[Start of section]
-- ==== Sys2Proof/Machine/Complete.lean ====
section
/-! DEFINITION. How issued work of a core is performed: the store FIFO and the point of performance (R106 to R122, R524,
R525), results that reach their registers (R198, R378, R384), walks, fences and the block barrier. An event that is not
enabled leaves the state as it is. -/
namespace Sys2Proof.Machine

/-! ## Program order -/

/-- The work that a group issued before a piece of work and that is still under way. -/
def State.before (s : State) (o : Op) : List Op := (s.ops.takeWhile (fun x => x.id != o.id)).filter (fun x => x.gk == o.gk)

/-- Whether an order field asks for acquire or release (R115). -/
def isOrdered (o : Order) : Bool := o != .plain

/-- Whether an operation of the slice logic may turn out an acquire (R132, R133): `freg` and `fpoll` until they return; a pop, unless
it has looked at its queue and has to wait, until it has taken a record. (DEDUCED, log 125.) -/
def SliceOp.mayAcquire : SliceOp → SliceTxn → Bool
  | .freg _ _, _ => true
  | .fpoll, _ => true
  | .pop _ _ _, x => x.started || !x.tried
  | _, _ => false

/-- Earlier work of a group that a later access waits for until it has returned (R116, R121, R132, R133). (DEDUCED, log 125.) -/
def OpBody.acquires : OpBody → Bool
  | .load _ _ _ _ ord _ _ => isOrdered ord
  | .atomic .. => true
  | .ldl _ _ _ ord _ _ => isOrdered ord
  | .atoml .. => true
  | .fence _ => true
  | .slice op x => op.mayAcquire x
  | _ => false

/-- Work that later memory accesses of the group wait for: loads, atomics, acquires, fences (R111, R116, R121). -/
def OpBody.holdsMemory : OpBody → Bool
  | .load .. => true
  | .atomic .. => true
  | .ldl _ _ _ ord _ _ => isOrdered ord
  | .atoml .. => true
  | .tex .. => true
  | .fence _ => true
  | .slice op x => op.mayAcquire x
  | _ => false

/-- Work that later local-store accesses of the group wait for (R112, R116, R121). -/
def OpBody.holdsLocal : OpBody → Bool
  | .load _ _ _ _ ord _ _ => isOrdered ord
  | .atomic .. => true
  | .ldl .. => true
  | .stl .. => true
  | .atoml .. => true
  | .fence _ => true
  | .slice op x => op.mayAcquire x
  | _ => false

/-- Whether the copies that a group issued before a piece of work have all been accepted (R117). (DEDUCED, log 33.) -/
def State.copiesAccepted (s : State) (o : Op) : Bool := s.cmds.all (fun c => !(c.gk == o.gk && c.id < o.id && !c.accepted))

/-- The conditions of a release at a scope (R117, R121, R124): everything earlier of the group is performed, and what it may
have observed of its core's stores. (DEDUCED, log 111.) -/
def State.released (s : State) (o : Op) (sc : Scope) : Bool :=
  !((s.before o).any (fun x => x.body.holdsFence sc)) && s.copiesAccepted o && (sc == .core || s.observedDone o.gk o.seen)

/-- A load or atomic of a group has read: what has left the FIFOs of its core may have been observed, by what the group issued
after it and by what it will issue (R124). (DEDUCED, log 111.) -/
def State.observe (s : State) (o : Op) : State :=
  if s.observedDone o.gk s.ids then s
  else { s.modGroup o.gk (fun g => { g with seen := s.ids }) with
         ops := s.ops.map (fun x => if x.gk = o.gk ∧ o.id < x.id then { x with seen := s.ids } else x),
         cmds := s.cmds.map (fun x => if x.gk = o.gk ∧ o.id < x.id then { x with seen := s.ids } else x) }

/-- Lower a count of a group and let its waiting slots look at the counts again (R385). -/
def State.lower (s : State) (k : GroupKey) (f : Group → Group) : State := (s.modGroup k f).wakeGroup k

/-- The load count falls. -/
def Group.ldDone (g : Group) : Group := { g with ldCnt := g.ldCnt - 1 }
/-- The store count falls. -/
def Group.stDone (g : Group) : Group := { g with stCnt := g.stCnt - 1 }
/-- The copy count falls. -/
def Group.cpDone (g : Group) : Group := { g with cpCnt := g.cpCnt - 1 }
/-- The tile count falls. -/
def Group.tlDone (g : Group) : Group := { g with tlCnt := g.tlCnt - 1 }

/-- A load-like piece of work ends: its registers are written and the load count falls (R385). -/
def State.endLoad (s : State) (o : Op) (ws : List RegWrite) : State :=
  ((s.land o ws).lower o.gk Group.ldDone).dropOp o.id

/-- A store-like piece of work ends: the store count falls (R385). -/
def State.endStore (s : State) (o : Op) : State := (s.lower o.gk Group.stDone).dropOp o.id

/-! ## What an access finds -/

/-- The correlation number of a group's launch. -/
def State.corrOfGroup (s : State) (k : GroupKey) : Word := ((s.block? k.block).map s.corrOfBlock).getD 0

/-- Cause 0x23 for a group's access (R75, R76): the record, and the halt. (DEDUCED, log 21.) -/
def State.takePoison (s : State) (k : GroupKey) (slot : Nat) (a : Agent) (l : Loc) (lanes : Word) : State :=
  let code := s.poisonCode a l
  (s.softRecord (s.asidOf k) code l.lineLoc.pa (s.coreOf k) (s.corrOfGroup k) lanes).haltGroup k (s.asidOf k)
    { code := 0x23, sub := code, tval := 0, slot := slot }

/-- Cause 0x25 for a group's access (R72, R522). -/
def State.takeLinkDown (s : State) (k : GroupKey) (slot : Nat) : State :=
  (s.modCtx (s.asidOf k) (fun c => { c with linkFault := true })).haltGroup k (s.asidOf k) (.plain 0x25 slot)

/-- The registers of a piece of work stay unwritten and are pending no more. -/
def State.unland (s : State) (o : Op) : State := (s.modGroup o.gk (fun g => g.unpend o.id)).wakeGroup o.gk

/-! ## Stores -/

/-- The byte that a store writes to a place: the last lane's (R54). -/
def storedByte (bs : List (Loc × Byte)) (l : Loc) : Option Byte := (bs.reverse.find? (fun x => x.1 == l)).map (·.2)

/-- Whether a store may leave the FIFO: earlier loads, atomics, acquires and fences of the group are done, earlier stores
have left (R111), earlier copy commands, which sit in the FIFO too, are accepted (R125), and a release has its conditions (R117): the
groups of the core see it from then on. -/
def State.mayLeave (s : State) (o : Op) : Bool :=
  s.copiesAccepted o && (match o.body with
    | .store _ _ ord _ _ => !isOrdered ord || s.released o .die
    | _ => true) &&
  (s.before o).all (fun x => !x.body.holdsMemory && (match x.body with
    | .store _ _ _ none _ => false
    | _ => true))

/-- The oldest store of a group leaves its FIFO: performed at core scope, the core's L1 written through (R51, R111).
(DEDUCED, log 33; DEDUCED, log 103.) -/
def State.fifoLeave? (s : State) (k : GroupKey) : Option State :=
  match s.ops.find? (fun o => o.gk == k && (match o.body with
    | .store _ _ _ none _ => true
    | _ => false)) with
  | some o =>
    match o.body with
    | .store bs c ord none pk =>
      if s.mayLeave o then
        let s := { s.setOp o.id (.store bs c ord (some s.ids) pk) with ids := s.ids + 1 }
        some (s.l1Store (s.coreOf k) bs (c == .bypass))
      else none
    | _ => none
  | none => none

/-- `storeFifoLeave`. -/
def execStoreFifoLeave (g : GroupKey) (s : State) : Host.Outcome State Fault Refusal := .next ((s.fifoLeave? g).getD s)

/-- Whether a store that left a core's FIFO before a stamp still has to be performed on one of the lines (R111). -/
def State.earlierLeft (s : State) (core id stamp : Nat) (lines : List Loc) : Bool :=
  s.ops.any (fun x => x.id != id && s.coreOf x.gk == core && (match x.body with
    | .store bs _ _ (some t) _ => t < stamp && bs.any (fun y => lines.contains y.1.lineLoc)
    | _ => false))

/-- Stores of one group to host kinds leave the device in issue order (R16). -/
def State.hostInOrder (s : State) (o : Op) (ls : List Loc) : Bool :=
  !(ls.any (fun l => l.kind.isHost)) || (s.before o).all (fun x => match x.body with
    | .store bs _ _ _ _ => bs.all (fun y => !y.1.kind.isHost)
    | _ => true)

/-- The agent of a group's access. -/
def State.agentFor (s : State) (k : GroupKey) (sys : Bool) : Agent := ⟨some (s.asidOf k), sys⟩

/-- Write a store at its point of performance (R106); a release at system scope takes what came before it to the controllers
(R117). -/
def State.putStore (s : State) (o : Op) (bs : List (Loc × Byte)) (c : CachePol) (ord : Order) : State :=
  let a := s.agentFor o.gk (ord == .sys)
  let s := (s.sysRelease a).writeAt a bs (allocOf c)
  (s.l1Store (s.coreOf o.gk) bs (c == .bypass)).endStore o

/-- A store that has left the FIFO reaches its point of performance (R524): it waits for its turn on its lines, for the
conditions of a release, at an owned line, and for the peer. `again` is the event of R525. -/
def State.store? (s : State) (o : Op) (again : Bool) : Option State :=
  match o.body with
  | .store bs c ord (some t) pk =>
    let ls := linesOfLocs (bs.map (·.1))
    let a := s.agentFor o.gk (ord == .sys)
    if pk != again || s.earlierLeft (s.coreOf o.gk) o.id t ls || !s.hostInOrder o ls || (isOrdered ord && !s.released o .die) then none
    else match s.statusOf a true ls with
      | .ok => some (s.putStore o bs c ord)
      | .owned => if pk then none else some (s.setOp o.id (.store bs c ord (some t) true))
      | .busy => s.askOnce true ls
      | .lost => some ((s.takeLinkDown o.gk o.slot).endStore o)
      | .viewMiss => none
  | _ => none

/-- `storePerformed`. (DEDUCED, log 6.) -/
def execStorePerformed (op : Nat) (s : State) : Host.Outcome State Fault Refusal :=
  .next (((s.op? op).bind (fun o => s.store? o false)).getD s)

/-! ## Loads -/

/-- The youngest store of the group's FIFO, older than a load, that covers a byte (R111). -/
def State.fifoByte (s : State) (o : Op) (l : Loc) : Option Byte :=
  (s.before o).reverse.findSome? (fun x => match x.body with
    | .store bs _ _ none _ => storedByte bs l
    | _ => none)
[End of section]
[Start of section]
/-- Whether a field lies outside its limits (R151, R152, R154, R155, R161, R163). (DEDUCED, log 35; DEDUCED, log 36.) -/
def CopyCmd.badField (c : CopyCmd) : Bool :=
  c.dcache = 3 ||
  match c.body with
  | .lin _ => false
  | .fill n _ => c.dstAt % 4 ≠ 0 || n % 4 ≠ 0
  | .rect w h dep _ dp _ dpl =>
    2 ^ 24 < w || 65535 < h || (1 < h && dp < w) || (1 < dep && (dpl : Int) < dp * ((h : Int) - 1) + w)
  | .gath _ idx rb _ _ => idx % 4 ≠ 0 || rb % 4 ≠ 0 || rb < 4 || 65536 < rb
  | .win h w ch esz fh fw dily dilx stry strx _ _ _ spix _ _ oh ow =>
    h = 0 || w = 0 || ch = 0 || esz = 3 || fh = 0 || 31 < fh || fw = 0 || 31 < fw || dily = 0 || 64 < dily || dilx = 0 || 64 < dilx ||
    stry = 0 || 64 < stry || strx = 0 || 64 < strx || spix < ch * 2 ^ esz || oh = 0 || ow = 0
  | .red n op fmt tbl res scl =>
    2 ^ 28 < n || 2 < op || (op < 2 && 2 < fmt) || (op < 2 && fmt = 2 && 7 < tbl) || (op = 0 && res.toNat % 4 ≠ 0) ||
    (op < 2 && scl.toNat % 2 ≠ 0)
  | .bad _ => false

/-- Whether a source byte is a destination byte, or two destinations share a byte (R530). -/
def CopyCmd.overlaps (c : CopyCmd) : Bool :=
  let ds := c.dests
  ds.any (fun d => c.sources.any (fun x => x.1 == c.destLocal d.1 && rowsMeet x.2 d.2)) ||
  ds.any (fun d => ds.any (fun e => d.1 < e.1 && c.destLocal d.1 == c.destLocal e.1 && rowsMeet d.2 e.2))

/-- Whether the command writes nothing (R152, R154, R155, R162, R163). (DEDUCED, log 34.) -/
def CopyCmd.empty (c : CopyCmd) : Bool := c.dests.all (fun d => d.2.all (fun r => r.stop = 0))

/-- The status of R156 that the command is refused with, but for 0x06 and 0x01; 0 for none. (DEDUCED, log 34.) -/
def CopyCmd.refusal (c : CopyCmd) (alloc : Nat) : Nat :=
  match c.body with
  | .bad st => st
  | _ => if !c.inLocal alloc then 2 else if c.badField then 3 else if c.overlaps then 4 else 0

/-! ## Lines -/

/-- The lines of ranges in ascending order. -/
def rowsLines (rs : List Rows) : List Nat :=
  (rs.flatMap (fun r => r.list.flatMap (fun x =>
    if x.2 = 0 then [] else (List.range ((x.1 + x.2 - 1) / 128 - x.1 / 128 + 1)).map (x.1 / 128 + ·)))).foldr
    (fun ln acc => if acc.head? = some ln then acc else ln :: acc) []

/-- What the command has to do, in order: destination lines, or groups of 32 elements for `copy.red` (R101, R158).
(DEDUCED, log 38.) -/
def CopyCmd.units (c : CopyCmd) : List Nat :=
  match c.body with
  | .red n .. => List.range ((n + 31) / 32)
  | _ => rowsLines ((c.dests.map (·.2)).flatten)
[End of section]
[Start of section]
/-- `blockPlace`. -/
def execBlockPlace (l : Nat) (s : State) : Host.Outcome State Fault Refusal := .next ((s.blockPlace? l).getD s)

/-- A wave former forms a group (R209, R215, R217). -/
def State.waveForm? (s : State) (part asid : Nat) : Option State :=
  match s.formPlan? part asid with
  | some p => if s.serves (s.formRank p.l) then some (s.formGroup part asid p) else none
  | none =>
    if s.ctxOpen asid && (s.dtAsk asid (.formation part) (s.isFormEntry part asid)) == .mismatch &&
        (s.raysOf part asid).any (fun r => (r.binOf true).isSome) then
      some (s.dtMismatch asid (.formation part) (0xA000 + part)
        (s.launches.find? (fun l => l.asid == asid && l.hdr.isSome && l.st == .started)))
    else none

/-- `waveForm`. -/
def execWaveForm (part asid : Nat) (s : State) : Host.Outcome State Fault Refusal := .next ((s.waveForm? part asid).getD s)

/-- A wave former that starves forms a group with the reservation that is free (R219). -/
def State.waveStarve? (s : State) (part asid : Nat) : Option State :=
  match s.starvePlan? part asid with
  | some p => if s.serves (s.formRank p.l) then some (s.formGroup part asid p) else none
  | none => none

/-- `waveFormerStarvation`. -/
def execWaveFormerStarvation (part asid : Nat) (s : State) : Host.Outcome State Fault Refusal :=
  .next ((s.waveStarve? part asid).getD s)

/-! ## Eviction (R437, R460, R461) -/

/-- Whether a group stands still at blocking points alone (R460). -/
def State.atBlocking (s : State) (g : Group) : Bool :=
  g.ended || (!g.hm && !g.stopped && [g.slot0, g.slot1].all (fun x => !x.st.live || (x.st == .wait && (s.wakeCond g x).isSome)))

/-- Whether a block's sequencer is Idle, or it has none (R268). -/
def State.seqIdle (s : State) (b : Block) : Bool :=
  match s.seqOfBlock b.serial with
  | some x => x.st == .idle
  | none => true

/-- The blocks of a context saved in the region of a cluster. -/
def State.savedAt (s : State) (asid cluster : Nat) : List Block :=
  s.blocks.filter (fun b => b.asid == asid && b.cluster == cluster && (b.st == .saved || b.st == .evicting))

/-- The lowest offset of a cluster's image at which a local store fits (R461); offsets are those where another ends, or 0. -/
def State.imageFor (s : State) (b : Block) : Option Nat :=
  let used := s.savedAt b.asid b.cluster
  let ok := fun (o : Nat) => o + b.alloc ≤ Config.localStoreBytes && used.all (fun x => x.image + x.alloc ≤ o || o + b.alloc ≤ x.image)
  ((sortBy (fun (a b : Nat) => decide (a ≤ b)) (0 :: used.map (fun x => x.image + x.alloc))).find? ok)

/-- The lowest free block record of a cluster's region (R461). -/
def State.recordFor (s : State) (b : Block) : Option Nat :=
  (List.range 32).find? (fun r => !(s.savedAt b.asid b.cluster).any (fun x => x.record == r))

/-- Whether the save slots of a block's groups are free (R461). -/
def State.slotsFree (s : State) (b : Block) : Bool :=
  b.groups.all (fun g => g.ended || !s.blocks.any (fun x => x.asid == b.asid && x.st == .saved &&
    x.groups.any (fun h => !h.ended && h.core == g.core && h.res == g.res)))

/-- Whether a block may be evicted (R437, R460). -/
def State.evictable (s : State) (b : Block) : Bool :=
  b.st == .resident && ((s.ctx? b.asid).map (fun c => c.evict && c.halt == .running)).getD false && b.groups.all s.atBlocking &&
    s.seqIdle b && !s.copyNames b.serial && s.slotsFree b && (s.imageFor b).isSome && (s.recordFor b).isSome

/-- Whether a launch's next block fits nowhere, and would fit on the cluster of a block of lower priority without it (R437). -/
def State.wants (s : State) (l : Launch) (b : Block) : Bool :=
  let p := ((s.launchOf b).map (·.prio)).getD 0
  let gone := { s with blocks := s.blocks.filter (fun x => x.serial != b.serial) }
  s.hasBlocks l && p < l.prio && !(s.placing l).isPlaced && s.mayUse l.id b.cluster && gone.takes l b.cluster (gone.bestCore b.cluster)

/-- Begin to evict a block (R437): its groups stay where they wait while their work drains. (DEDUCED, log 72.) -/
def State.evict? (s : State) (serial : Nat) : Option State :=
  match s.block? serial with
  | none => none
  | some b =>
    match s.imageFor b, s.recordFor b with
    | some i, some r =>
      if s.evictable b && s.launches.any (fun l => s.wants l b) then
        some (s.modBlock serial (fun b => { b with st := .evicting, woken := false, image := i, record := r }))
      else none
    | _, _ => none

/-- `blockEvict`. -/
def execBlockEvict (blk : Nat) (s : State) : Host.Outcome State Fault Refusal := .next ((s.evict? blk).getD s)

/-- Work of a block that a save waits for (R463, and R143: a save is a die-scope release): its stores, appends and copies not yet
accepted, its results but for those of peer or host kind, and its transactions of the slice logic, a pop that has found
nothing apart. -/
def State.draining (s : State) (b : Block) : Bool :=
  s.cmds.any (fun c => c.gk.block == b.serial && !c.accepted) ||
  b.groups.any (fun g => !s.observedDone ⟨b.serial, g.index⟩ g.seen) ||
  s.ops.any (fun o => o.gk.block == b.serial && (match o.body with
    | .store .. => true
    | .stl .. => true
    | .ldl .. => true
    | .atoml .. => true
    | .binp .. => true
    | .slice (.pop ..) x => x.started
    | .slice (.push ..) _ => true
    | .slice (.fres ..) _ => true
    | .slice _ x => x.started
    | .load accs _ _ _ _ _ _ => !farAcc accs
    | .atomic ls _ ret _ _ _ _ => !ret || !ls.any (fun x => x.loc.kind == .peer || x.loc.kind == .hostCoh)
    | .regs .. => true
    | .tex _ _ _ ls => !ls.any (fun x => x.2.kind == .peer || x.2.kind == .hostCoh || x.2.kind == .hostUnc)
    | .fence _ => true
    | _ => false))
[End of section]
WHAT NEEDS TO BE DONE
Both end lines included, restate word for word the lines above from the line with "R163). (DEDUCED, log 34.) -/" to the line with "(fun ln acc", and nothing else.

EXERCISE RESPONSE
/-- Whether the command writes nothing (R152, R154, R155, R162, R163). (DEDUCED, log 34.) -/
def CopyCmd.empty (c : CopyCmd) : Bool := c.dests.all (fun d => d.2.all (fun r => r.stop = 0))

/-- The status of R156 that the command is refused with, but for 0x06 and 0x01; 0 for none. (DEDUCED, log 34.) -/
def CopyCmd.refusal (c : CopyCmd) (alloc : Nat) : Nat :=
  match c.body with
  | .bad st => st
  | _ => if !c.inLocal alloc then 2 else if c.badField then 3 else if c.overlaps then 4 else 0

/-! ## Lines -/

/-- The lines of ranges in ascending order. -/
def rowsLines (rs : List Rows) : List Nat :=
  (rs.flatMap (fun r => r.list.flatMap (fun x =>
    if x.2 = 0 then [] else (List.range ((x.1 + x.2 - 1) / 128 - x.1 / 128 + 1)).map (x.1 / 128 + ·)))).foldr
    (fun ln acc => if acc.head? = some ln then acc else ln :: acc) []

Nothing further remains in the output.